Retype, word for word, each line between the lines holding "Keeps.trans ?_ (keeps_setTxn)" and "Keeps.trans ?_ (keeps_putPlace)", inclusive, and leave the rest of the data alone.

**Dataset entries**

=======

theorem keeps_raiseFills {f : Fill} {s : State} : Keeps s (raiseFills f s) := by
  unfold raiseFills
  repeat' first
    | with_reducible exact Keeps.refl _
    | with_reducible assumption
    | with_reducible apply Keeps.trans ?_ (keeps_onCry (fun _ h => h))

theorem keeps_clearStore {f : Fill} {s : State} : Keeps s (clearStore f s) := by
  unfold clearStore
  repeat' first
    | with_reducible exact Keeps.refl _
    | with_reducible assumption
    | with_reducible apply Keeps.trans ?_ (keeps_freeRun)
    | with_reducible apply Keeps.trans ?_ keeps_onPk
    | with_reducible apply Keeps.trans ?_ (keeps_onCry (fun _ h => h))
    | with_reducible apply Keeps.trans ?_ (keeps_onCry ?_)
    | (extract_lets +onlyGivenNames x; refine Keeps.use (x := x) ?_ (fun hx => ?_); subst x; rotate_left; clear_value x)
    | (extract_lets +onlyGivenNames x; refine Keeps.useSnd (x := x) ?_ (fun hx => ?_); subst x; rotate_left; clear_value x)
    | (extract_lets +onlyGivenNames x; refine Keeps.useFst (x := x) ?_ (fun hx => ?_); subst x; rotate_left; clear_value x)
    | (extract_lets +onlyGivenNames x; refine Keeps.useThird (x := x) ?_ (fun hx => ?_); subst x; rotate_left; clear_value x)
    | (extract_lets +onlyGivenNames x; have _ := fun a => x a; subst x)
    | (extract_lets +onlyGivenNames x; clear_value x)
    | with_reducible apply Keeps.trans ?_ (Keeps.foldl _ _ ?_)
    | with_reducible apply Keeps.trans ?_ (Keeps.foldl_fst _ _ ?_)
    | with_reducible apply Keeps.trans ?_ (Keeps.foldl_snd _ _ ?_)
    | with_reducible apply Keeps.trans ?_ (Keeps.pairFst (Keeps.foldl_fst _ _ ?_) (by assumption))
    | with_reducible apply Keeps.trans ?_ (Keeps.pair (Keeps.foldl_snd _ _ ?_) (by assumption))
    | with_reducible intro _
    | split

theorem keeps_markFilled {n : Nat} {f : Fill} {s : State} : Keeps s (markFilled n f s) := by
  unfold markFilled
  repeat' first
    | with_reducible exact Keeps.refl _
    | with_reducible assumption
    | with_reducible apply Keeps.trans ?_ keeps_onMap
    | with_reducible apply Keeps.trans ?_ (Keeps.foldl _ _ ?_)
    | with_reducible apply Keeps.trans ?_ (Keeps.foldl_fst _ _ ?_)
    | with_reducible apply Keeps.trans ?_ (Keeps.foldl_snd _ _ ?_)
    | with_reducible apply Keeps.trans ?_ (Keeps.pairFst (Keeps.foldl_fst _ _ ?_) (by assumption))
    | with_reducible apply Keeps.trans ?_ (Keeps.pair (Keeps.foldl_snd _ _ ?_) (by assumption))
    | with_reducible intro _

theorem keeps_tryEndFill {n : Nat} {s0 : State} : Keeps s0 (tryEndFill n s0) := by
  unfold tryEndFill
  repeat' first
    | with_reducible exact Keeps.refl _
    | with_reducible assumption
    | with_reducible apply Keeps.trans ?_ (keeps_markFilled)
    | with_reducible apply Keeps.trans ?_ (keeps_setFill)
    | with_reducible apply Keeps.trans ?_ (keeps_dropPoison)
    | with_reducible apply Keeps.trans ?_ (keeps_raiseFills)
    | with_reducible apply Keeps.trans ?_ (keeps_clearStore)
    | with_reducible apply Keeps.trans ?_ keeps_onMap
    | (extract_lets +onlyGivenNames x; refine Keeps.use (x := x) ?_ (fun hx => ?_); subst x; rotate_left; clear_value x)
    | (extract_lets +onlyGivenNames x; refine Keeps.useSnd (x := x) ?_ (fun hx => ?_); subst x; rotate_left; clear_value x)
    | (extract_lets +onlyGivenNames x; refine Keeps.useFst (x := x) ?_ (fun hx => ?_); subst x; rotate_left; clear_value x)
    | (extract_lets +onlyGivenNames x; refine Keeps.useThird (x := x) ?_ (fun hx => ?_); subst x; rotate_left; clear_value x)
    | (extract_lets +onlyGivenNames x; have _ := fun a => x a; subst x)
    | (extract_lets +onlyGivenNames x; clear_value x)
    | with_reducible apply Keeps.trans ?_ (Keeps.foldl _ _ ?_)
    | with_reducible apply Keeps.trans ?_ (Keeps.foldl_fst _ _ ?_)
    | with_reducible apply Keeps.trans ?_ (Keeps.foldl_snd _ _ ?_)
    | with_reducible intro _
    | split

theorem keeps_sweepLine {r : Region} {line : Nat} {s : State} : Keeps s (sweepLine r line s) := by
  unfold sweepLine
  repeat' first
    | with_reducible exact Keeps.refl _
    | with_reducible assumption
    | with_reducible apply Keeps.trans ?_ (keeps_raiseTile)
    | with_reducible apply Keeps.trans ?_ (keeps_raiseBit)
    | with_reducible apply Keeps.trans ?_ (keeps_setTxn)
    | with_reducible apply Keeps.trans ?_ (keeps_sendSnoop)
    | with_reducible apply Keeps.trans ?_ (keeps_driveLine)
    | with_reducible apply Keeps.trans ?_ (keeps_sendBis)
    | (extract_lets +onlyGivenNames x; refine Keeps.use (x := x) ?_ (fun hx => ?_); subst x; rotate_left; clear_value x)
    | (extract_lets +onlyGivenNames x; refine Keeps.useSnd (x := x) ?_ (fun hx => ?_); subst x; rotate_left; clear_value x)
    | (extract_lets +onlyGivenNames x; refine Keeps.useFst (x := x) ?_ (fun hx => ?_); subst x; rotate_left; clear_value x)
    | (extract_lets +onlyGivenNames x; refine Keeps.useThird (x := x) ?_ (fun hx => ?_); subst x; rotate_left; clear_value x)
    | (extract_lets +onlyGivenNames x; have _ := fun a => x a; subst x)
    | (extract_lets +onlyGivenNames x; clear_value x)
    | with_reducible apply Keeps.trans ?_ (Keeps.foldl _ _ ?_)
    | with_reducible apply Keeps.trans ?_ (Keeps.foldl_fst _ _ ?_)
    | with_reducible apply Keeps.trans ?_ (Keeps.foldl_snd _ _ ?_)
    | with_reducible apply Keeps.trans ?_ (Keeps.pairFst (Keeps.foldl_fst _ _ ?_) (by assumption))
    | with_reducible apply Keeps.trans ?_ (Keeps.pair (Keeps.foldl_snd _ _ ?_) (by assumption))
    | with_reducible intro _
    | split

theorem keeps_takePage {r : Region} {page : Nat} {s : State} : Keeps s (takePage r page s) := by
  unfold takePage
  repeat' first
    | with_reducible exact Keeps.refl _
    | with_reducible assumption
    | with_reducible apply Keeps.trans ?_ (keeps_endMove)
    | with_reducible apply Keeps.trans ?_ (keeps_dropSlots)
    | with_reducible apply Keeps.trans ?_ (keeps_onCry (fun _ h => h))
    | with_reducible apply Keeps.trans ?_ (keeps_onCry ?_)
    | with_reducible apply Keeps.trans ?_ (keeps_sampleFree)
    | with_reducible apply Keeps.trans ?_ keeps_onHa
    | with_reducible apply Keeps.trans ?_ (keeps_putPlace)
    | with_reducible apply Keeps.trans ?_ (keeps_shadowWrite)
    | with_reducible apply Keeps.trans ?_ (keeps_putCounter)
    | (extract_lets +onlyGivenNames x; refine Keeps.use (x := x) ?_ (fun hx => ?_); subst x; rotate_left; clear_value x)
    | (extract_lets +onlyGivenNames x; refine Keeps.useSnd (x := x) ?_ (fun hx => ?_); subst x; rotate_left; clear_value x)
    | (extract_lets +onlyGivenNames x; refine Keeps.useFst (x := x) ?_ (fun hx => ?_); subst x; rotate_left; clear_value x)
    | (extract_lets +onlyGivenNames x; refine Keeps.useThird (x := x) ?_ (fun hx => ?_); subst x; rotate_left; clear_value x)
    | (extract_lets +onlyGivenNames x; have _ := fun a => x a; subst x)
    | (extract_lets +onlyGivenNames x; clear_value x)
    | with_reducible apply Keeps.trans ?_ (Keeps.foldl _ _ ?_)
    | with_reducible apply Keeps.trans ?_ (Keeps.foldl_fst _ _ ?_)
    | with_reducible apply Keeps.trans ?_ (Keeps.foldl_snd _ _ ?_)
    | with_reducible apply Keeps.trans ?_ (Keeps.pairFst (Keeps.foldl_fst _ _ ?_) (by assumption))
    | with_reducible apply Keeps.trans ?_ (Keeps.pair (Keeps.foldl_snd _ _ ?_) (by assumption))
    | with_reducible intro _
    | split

=======

**Response to the task**
    | with_reducible apply Keeps.trans ?_ (keeps_setTxn)
    | with_reducible apply Keeps.trans ?_ (keeps_sendSnoop)
    | with_reducible apply Keeps.trans ?_ (keeps_driveLine)
    | with_reducible apply Keeps.trans ?_ (keeps_sendBis)
    | (extract_lets +onlyGivenNames x; refine Keeps.use (x := x) ?_ (fun hx => ?_); subst x; rotate_left; clear_value x)
    | (extract_lets +onlyGivenNames x; refine Keeps.useSnd (x := x) ?_ (fun hx => ?_); subst x; rotate_left; clear_value x)
    | (extract_lets +onlyGivenNames x; refine Keeps.useFst (x := x) ?_ (fun hx => ?_); subst x; rotate_left; clear_value x)
    | (extract_lets +onlyGivenNames x; refine Keeps.useThird (x := x) ?_ (fun hx => ?_); subst x; rotate_left; clear_value x)
    | (extract_lets +onlyGivenNames x; have _ := fun a => x a; subst x)
    | (extract_lets +onlyGivenNames x; clear_value x)
    | with_reducible apply Keeps.trans ?_ (Keeps.foldl _ _ ?_)
    | with_reducible apply Keeps.trans ?_ (Keeps.foldl_fst _ _ ?_)
    | with_reducible apply Keeps.trans ?_ (Keeps.foldl_snd _ _ ?_)
    | with_reducible apply Keeps.trans ?_ (Keeps.pairFst (Keeps.foldl_fst _ _ ?_) (by assumption))
    | with_reducible apply Keeps.trans ?_ (Keeps.pair (Keeps.foldl_snd _ _ ?_) (by assumption))
    | with_reducible intro _
    | split

theorem keeps_takePage {r : Region} {page : Nat} {s : State} : Keeps s (takePage r page s) := by
  unfold takePage
  repeat' first
    | with_reducible exact Keeps.refl _
    | with_reducible assumption
    | with_reducible apply Keeps.trans ?_ (keeps_endMove)
    | with_reducible apply Keeps.trans ?_ (keeps_dropSlots)
    | with_reducible apply Keeps.trans ?_ (keeps_onCry (fun _ h => h))
    | with_reducible apply Keeps.trans ?_ (keeps_onCry ?_)
    | with_reducible apply Keeps.trans ?_ (keeps_sampleFree)
    | with_reducible apply Keeps.trans ?_ keeps_onHa
    | with_reducible apply Keeps.trans ?_ (keeps_putPlace)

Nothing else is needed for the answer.